--- PROBLEM TO WORK ON ---
Below are the records; copy exactly the stretch from the line containing "exception and returning" through the line containing "def EvRec.bytes (r", both ends included, and nothing else.

--- SOURCE MATERIAL ---
※

-- ==== Sys2Proof/Machine/Ops.lean ====
section
/-! DEFINITION. The shared operations: event records (R329-R331), taking an exception and returning
from one (R309-R312), translation faults and the merge table (R131-R134), halts (R322, R397), and the
end of an instruction (R45, R67). -/

namespace Sys2Proof.Machine

/-! ### The executing agent -/

/-- A meaning runs for the agent of State.cur. -/
def State.withAg (s : State) (k : Agent → Group → Out State) : Out State :=
  match s.ag? s.cur.agent with
  | none => .fault .noAgent
  | some g => k s.cur.agent g

/-! ### Event records -/

/-- The 64 bytes of a record with its phase bit (R330). -/
def EvRec.bytes (r : EvRec) (ph : Bool) : List Byte :=
  toLE 1 (bit ph) ++ toLE 1 r.code ++ toLE 1 r.cause ++ toLE 1 r.flags ++ toLE 2 r.ctx ++ toLE 1 r.gnum ++ toLE 1 r.root ++
  toLE 1 r.place ++ toLE 2 r.seq ++ toLE 1 r.cls ++ toLE 4 r.merge ++ toLE 8 r.pc.toNat ++ toLE 8 r.lanes.toNat ++
  toLE 8 r.d32.toNat ++ toLE 8 r.d40.toNat ++ toLE 8 r.d48.toNat ++ toLE 8 r.d56.toNat

/-- Where a col's hardware finds a byte of its own address space. -/
def State.colPlace (s : State) (n va : Nat) : Option Nat :=
  if va < Config.colMem then some (colKey n va)
  else
    match (s.translate ((s.col n).cctx.toNat % 2 ^ 16) false .write va).1 with
    | .ok k _ => some k
    | _ => none

/-- The place of a record's code among the 25 counters of a lifetime record of kind 3 (R423). -/
def faultIndex (code : Nat) : Nat := if code < 0x20 then code - 1 else code - 0x20 + 20

/-- A counter of 32 bits that saturates (R423). -/
def satInc (x : W32) : W32 := if x = BitVec.allOnes 32 then x else x + 1

def State.setDie (s : State) (d : Nat) (f : DieCounts → DieCounts) : State :=
  if h : d < 5 then { s with mod := { s.mod with dies := s.mod.dies.set d (f s.mod.dies[d]) h } } else s

def State.countFault (s : State) (die code : Nat) : State :=
  s.setDie die fun c =>
    let i := faultIndex code
    { c with faults := if h : i < 25 then c.faults.set i (satInc c.faults[i]) h else c.faults }

/-- The ring has a slot that CEVR has passed (R329). -/
def Col.ringRoom (c : Col) : Bool := decide (c.evw < c.cevr.toNat + 4096)

/-- A record that the service kernel delivers to its context later (R41, R331). -/
def State.holdEv (s : State) (r : EvRec) : State :=
  match s.ctx? r.ctx with
  | some c => s.setCtx { c with heldEv := c.heldEv ++ [r] }
  | none => s

/-- The records of faults, halts and engines: the service kernel resolves one, or delivers it, freely (R331). -/
def EvRec.offered (r : EvRec) : Bool := decide (r.code ≤ 0x0A) || r.code == 0x0C || (decide (0x11 ≤ r.code) && decide (r.code ≤ 0x14)) || r.code == 0x20

/-- Whether the kernel delivers a record to the context: a misaligned access that it does not emulate (R136) and a threshold
event (R413) always. -/
def EvRec.delivered (r : EvRec) (s : State) : Bool :=
  r.code == 0x21 || (r.offered && !r.mine && (r.code == 0x09 || Config.choose s.tick (61 + s.nextNum) % 2 == 0))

※

--- REPLY TO THE TASK ---
/-! DEFINITION. The shared operations: event records (R329-R331), taking an exception and returning
from one (R309-R312), translation faults and the merge table (R131-R134), halts (R322, R397), and the
end of an instruction (R45, R67). -/

namespace Sys2Proof.Machine

/-! ### The executing agent -/

/-- A meaning runs for the agent of State.cur. -/
def State.withAg (s : State) (k : Agent → Group → Out State) : Out State :=
  match s.ag? s.cur.agent with
  | none => .fault .noAgent
  | some g => k s.cur.agent g

/-! ### Event records -/

/-- The 64 bytes of a record with its phase bit (R330). -/
def EvRec.bytes (r : EvRec) (ph : Bool) : List Byte :=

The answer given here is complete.